The Court decided that the IP address and the “unique identifier” contained in Facebook’s datr cookie are “personal data” and that Facebook's collection thereof constitutes a “processing” of personal data. Facebook had argued that these are not personal data because these would merely enable to identify a computer.
4. Violation of Belgian data protection law
Subsequently, the Court called the fact that Facebook collects data on Belgian web users who have decided not to become a member of Facebook’s social network, a “manifest” violation of Belgian data protection law, irrespective of for which purposes Facebook uses the data.
The Court notes that Facebook does not have any legal justification for the processing personal data of people who do not have a Facebook account via cookies and social plug-ins, because:
• Facebook has not obtained their consent to do so;
• Facebook cannot invoke an agreement with people who do not have a Facebook-account;
• Facebook cannot invoke a legal obligation to do so;
• Any security interest pursued by Facebook is overridden by the fundamental right to privacy of people who do not have a Facebook account.
The court took issue with the fact that personal data is processed before the data subjects have been able to fully inform themselves about Facebook’s services, even though they may not want to use these services. It rejected Facebook's argument that the data collection was necessary for security purposes (more on that below).
The Court imposed a penalty on Facebook amounting to 250,000 EUR per day that it does not comply with the order. So far, there are no indications that the judgement has been executed.
This conflict raises lots of questions, and it's interesting to consider both parties' positions. What is the right balance between privacy and convenience? What are realistic implementation strategies for online privacy protection?
Facebook argued in court that the data collection is necessary for security purposes.
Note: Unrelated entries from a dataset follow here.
theorem execCvts_memOk (f : GFmt) (s : State) (hm : MemOk s) : OutOk (execCvts f s) := by
  unfold execCvts
  show MemOk _
  apply State.runAlu_memOk
  with_reducible assumption

theorem execCvti_memOk (f : GFmt) (s : State) (hm : MemOk s) : OutOk (execCvti f s) := by
  unfold execCvti
  show MemOk _
  apply State.runAlu_memOk
  with_reducible assumption

theorem execPack_memOk (f : GFmt) (s : State) (hm : MemOk s) : OutOk (execPack f s) := by
  unfold execPack
  show MemOk _
  apply State.runAlu_memOk
  with_reducible assumption

theorem execUnpack_memOk (f : GFmt) (s : State) (hm : MemOk s) : OutOk (execUnpack f s) := by
  unfold execUnpack
  show MemOk _
  apply State.runAlu_memOk
  with_reducible assumption

theorem State.runXLane_memOk (s : State) (op : XLane) (hm : MemOk s) : MemOk (State.runXLane s op) := by
  unfold State.runXLane
  apply State.issue_memOk
  · with_reducible assumption
  · intros
    apply State.advance_memOk
    apply State.commit_memOk
    with_reducible assumption

theorem execShfl_memOk (f : GFmt) (s : State) (hm : MemOk s) : OutOk (execShfl f s) := by
  unfold execShfl
  show MemOk _
  apply State.runXLane_memOk
  with_reducible assumption

theorem execSlide_memOk (f : GFmt) (s : State) (hm : MemOk s) : OutOk (execSlide f s) := by
  unfold execSlide
  show MemOk _
  apply State.runXLane_memOk
  with_reducible assumption

theorem execBcastl_memOk (f : GFmt) (s : State) (hm : MemOk s) : OutOk (execBcastl f s) := by
  unfold execBcastl
  show MemOk _
  apply State.runXLane_memOk
  with_reducible assumption

theorem execVote_memOk (f : GFmt) (s : State) (hm : MemOk s) : OutOk (execVote f s) := by
  unfold execVote
  show MemOk _
  apply State.runXLane_memOk
  with_reducible assumption

theorem execMatchLanes_memOk (f : GFmt) (s : State) (hm : MemOk s) : OutOk (execMatchLanes f s) := by
  unfold execMatchLanes
  show MemOk _
  apply State.runXLane_memOk
  with_reducible assumption

theorem execRedux_memOk (f : GFmt) (s : State) (hm : MemOk s) : OutOk (execRedux f s) := by
  unfold execRedux
  show MemOk _
  apply State.runXLane_memOk
  with_reducible assumption

theorem execScan_memOk (f : GFmt) (s : State) (hm : MemOk s) : OutOk (execScan f s) := by
  unfold execScan
  show MemOk _
  apply State.runXLane_memOk
  with_reducible assumption

theorem execLmask_memOk (f : GFmt) (s : State) (hm : MemOk s) : OutOk (execLmask f s) := by
  unfold execLmask
  show MemOk _
  apply State.runXLane_memOk
  with_reducible assumption

theorem State.runPair_memOk (s : State) (a : Alu) (b : Alu) (ok : Bool) (hm : MemOk s) : MemOk (State.runPair s a b ok) := by
  unfold State.runPair
  dsimp only
  split
  · apply State.advance_memOk
    with_reducible assumption
  · split
    · apply State.parkAll_memOk
      with_reducible assumption
    · apply State.advance_memOk
      apply Alu.effect_memOk
      apply Alu.effect_memOk
      with_reducible assumption

theorem execPairWord_memOk (x : CFmt) (y : CFmt) (s : State) (hm : MemOk s) : OutOk (execPairWord x y s) := by
  unfold execPairWord
  dsimp only
  show MemOk _
  apply State.runPair_memOk
  with_reducible assumption

theorem execPand_memOk (f : GFmt) (s : State) (hm : MemOk s) : OutOk (execPand f s) := by
  unfold execPand
  show MemOk _
  apply State.runAlu_memOk
  with_reducible assumption

theorem execPor_memOk (f : GFmt) (s : State) (hm : MemOk s) : OutOk (execPor f s) := by
  unfold execPor
  show MemOk _
  apply State.runAlu_memOk
  with_reducible assumption

theorem execPxor_memOk (f : GFmt) (s : State) (hm : MemOk s) : OutOk (execPxor f s) := by
  unfold execPxor
  show MemOk _
  apply State.runAlu_memOk
  with_reducible assumption

theorem execPnot_memOk (f : GFmt) (s : State) (hm : MemOk s) : OutOk (execPnot f s) := by
  unfold execPnot
  show MemOk _
  apply State.runAlu_memOk
  with_reducible assumption

theorem execPmov_memOk (f : GFmt) (s : State) (hm : MemOk s) : OutOk (execPmov f s) := by
  unfold execPmov
  show MemOk _
  apply State.runAlu_memOk
  with_reducible assumption

theorem execIdx_memOk (f : GFmt) (s : State) (hm : MemOk s) : OutOk (execIdx f s) := by
  unfold execIdx
  show MemOk _
  apply State.runAlu_memOk
  with_reducible assumption

theorem State.translate_memOk (s : State) (core : Nat) (v : Nat) (va : Nat) (hm : MemOk s) : MemOk (State.translate s core v va).2 := by
  unfold State.translate
  split
  · with_reducible assumption
  · split
    · with_reducible assumption
    · dsimp only
      apply State.updCore_memOk
      with_reducible assumption

theorem State.markLeaf_memOk (s : State) (at_ : Nat) (leaf : Nat) (mask : Nat) (hm : MemOk s) : MemOk (State.markLeaf s at_ leaf mask) := by
  unfold State.markLeaf
  dsimp only
  split
  · apply MemOk.put
    apply Memory.wf_setBytes
    show MemOk _
    with_reducible assumption
  · with_reducible assumption

theorem State.markAccess_memOk (s : State) (core : Nat) (e : TlbEntry) (write : Bool) (hm : MemOk s) : MemOk (State.markAccess s core e write) := by
  unfold State.markAccess
  dsimp only
  split
  · split
    · apply State.updCore_memOk
      split
      · apply State.markLeaf_memOk
        split
        · apply State.markLeaf_memOk
          with_reducible assumption
        · with_reducible assumption
      · split
        · apply State.markLeaf_memOk
          with_reducible assumption
        · with_reducible assumption
    · split
      · apply State.markLeaf_memOk
        split
        · apply State.markLeaf_memOk
          with_reducible assumption
        · with_reducible assumption
      · split
        · apply State.markLeaf_memOk
          with_reducible assumption
        · with_reducible assumption
  · split
    · apply State.updCore_memOk
      split
      · apply State.markLeaf_memOk
        split
        · apply State.markLeaf_memOk
          with_reducible assumption
        · with_reducible assumption
      · split
        · apply State.markLeaf_memOk
          with_reducible assumption
        · with_reducible assumption
    · split
      · apply State.markLeaf_memOk
        split
        · apply State.markLeaf_memOk
          with_reducible assumption
        · with_reducible assumption
      · split
        · apply State.markLeaf_memOk
          with_reducible assumption
        · with_reducible assumption

theorem Ans.bind_memOk {α β : Type} (a : Ans α × State) (next : α → State → Ans β × State) (hm : MemOk a.2)
    (h1 : ∀ x s, MemOk s → MemOk (next x s).2) : MemOk (Ans.bind a next).2 := by
  unfold Ans.bind
  split
  · exact h1 _ _ hm
  · exact hm
  · exact hm

theorem State.checkGlobal_memOk (s : State) (w : Who) (r : Req) (hm : MemOk s) : MemOk (State.checkGlobal s w r).2 := by
  have ht := State.translate_memOk s w.core w.vf (r.formed % 2 ^ 56) hm
  unfold State.checkGlobal
  dsimp only
  split
  · exact hm
  split
  · exact hm
  split
  · exact hm
  split
  · split <;> exact hm
  split
  · rename_i he
    rw [he] at ht
    exact ht
  · rename_i he
    rw [he] at ht
    split
    · exact ht
    · split <;> exact ht

theorem State.check_memOk (s : State) (w : Who) (r : Req) (hm : MemOk s) : MemOk (State.check s w r).2 := by
  unfold State.check
  split
  · apply State.checkGlobal_memOk
    with_reducible assumption
  · with_reducible assumption

theorem State.checkEach_memOk (w : Who) (x1 : State) (x2 : List Req) (hm : MemOk x1) : MemOk (State.checkEach w x1 x2).2 := by
  induction x2 generalizing x1 <;> unfold State.checkEach
  · with_reducible assumption
  · dsimp only
    apply_assumption
    apply State.check_memOk
    with_reducible assumption

theorem State.fetchAt_memOk (s : State) (w : Who) (va : Nat) (hm : MemOk s) : MemOk (State.fetchAt s w va).2 := by
  have ht := State.translate_memOk s w.core w.vf va hm
  unfold State.fetchAt
  split
  · exact hm
  split
  · rename_i he
    rw [he] at ht
    exact ht
  · rename_i he
    rw [he] at ht
    dsimp only
    split
    · exact ht
    split
    · exact ht
    split
    · exact ht
    · exact State.markAccess_memOk _ _ _ _ ht

theorem State.dropRecord_memOk (s : State) (v : Nat) (n : Nat) (hm : MemOk s) : MemOk (State.dropRecord s v n) := by
  unfold State.dropRecord
  apply State.setField_memOk
  with_reducible assumption

theorem State.ringRecord_memOk (s : State) (v : Nat) (n : Nat) (bs : List Byte) (hm : MemOk s) : MemOk (State.ringRecord s v n bs).2 := by
  unfold State.ringRecord
  dsimp only
  split
  · split
    · dsimp only
      apply State.setField_memOk
      apply State.deviceStore_memOk
      with_reducible assumption
    · dsimp only
      apply State.dropRecord_memOk
      with_reducible assumption
  · dsimp only
    apply State.dropRecord_memOk
    with_reducible assumption

theorem State.traceRecord_memOk (s : State) (v : Nat) (core : Nat) (marker : Nat) (kind : Nat) (val : Nat) (hm : MemOk s) : MemOk (State.traceRecord s v core marker kind val) := by
  unfold State.traceRecord
  split
  · with_reducible assumption
  · split
    · apply State.dropRecord_memOk
      with_reducible assumption
    · dsimp only
      split
      · apply State.updCore_memOk
        apply State.ringRecord_memOk
        with_reducible assumption
      · apply State.ringRecord_memOk
        with_reducible assumption

theorem State.foldSlot_memOk (s : State) (sk : Nat) (hm : MemOk s) : MemOk (State.foldSlot s sk) := by
  unfold State.foldSlot
  dsimp only
  apply State.updSlot_memOk
  apply State.updStand_memOk
  with_reducible assumption

theorem State.noteSusp_memOk (s : State) (hm : MemOk s) : MemOk (State.noteSusp s) := by
  unfold State.noteSusp
  apply MemOk.lit
  with_reducible assumption

theorem State.countStall_memOk (s : State) (sk : Nat) (k : Nat) (hm : MemOk s) : MemOk (State.countStall s sk k) := by
  unfold State.countStall
  apply State.updSlot_memOk
  with_reducible assumption

theorem State.standRecord_memOk (s : State) (k : Nat) (hm : MemOk s) : MemOk (State.standRecord s k) := by
  unfold State.standRecord
  split
  · with_reducible assumption
  · split
    · with_reducible assumption
    · dsimp only
      apply State.ringRecord_memOk
      with_reducible assumption

theorem State.finishStop_memOk (s : State) (core : Nat) (q : Nat) (hm : MemOk s) : MemOk (State.finishStop s core q) := by
  unfold State.finishStop
  dsimp only
  split
  · with_reducible assumption
  · refine MemOk.foldl0 ?_ ?_
    · split
      · with_reducible assumption
      · apply State.deviceStore_memOk
        with_reducible assumption
    · intros
      apply State.traceRecord_memOk
      with_reducible assumption

theorem State.afterStop_memOk (s0 : State) (s : State) (hm : MemOk s) : MemOk (State.afterStop s0 s) := by
  unfold State.afterStop
  dsimp only
  split
  · apply State.finishStop_memOk
    with_reducible assumption
  · with_reducible assumption

theorem State.mapStand_memOk (s : State) (stand : Nat) (f : Nat → Thread → Thread) (hm : MemOk s) : MemOk (State.mapStand s stand f) := by
  unfold State.mapStand
  apply MemOk.lit
  with_reducible assumption

theorem State.arriveJoin_memOk (s : State) (stand : Nat) (member : Nat) (k : Nat) (hm : MemOk s) : MemOk (State.arriveJoin s stand member k) := by
  unfold State.arriveJoin
  apply State.mapStand_memOk
  with_reducible assumption

theorem State.leaveJoins_memOk (s : State) (stand : Nat) (member : Nat) (hm : MemOk s) : MemOk (State.leaveJoins s stand member) := by
  unfold State.leaveJoins
  apply State.mapStand_memOk
  with_reducible assumption

theorem State.completePhase_memOk (s : State) (stand : Nat) (b : Nat) (hm : MemOk s) : MemOk (State.completePhase s stand b) := by
  unfold State.completePhase
  dsimp only
  apply State.mapStand_memOk
  apply State.updStand_memOk
  with_reducible assumption

theorem State.testBarrier_memOk (s : State) (stand : Nat) (b : Nat) (hm : MemOk s) : MemOk (State.testBarrier s stand b) := by
  unfold State.testBarrier
  split
  · split
    · split
      · apply State.completePhase_memOk
        with_reducible assumption
      · with_reducible assumption
    · with_reducible assumption
  · with_reducible assumption

theorem State.setLinkRecord_memOk (s : State) (stand : Nat) (rcd : Nat) (exps : Nat) (arrs : Nat) (ph : Nat) (hm : MemOk s) : MemOk (State.setLinkRecord s stand rcd exps arrs ph) := by
  unfold State.setLinkRecord
  dsimp only
  apply State.perform_memOk
  with_reducible assumption

theorem State.linkStep_memOk (s : State) (stand : Nat) (b : Nat) (hm : MemOk s) : MemOk (State.linkStep s stand b) := by
  unfold State.linkStep
  split
  · with_reducible assumption
  · split
    · with_reducible assumption
    · split
      · with_reducible assumption
      · split
        · dsimp only
          apply State.updStand_memOk
          apply State.setLinkRecord_memOk
          with_reducible assumption
        · split
          · apply State.completePhase_memOk
            with_reducible assumption
          · with_reducible assumption

theorem State.withdrawLink_memOk (s : State) (stand : Nat) (b : Nat) (hm : MemOk s) : MemOk (State.withdrawLink s stand b) := by
  unfold State.withdrawLink
  split
  · with_reducible assumption
  · split
    · with_reducible assumption
    · split
      · with_reducible assumption
      · dsimp only
        apply State.setLinkRecord_memOk
        with_reducible assumption

theorem State.lowerExp_memOk (s : State) (stand : Nat) (stage : Nat) (crew : Nat) (hm : MemOk s) : MemOk (State.lowerExp s stand stage crew) := by
  unfold State.lowerExp
  dsimp only
  refine MemOk.foldl0 ?_ ?_
  · apply State.updStand_memOk
    with_reducible assumption
  · intros
    apply State.testBarrier_memOk
    with_reducible assumption

theorem State.dcCommit_memOk (s : State) (stand : Nat) (q : Nat × Nat) (hm : MemOk s) : MemOk (State.dcCommit s stand q) := by
  unfold State.dcCommit
  split
  · with_reducible assumption
  · dsimp only
    apply State.updStand_memOk
    refine MemOk.foldl0 ?_ ?_
    · with_reducible assumption
    · intros
      apply State.perform_memOk
      with_reducible assumption

theorem State.dcCommitAll_memOk (s : State) (stand : Nat) (x1 : Nat) (hm : MemOk s) : MemOk (State.dcCommitAll s stand x1) := by
  fun_induction State.dcCommitAll s stand x1
  · with_reducible assumption
  · apply_assumption
    apply State.dcCommit_memOk
    with_reducible assumption
  · with_reducible assumption
  · with_reducible assumption

theorem State.freeSlot_memOk (s : State) (sk : Nat) (hm : MemOk s) : MemOk (State.freeSlot s sk) := by
  unfold State.freeSlot
  apply State.updSlot_memOk
  apply State.foldSlot_memOk
  with_reducible assumption

theorem State.dropLane_memOk (s : State) (thread : Nat) (hm : MemOk s) : MemOk (State.dropLane s thread) := by
  unfold State.dropLane
  split
  · with_reducible assumption
  · dsimp only
    split
    · apply State.freeSlot_memOk
      apply State.updSlot_memOk
      with_reducible assumption
    · apply State.updSlot_memOk
      with_reducible assumption

theorem State.freeSlots_memOk (s : State) (stand : Nat) (hm : MemOk s) : MemOk (State.freeSlots s stand) := by
  unfold State.freeSlots
  refine MemOk.foldl0 ?_ ?_
  · with_reducible assumption
  · intros
    apply State.freeSlot_memOk
    with_reducible assumption

theorem State.releaseStand_memOk (s : State) (stand : Nat) (hm : MemOk s) : MemOk (State.releaseStand s stand) := by
  unfold State.releaseStand
  dsimp only
  apply MemOk.lit
  apply State.freeSlots_memOk
  with_reducible assumption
The company has stated that the cookie helped stop more than 33,000 account takeover attempts in Belgium in October 2015. According to the write-up of the judgement by the Belgian Privacy Commission, one of the nicer things the court said about this argument was that it was "not credible".
Security argument aside, cookies are incredibly useful for web developers, and the Internet is literally paved with then. You probably have tracking cookies from Google and a variety of other services in your browser session right now. If you click this link Amazon will store a cookie on your computer, allowing it to track your purchase for the purpose of paying out referral revenue to yours truly (all proceeds will be used to advance access to justice). These cookies, with their ability to store snippets of data about us, bring us many conveniences that the public at large has come to expect from the modern web. The fact that Facebook finds itself in the crosshairs of the Belgian Privacy Commission probably has more to do with the size of the organization (and its pockets) than with the maliciousness of its intentions.
Picture: Cookie Monster by yahyanikrushdi
Under the broad definition of data processing implemented by the Data Protection Directive, service providers are constantly at risk of running afoul of privacy rules that are often unclear and always in motion. That can get though and complicated when you are running an online business. And resources towards compliance are typically not comparable to Facebook's.
That being said, we are right to be wary of being tracked our every move surfing on the web and regulators are right to keep an eye out for the public interest. More pervasive technologies, such as drones and virtual reality, are coming up fast, and will make these questions only more complicated. Technical initiatives (such as DoNotTrack) have been launched to address this issue of online tracking, but have yet to demonstrate massive traction. Advances in encryption may also provide a counterweight.
In a world where less and less activity escapes from sensors, how comfortable are we to relinquishing control of our online behavior? My guess is: Probably a bit too comfortable. The battle for privacy is on, but the war has just begun.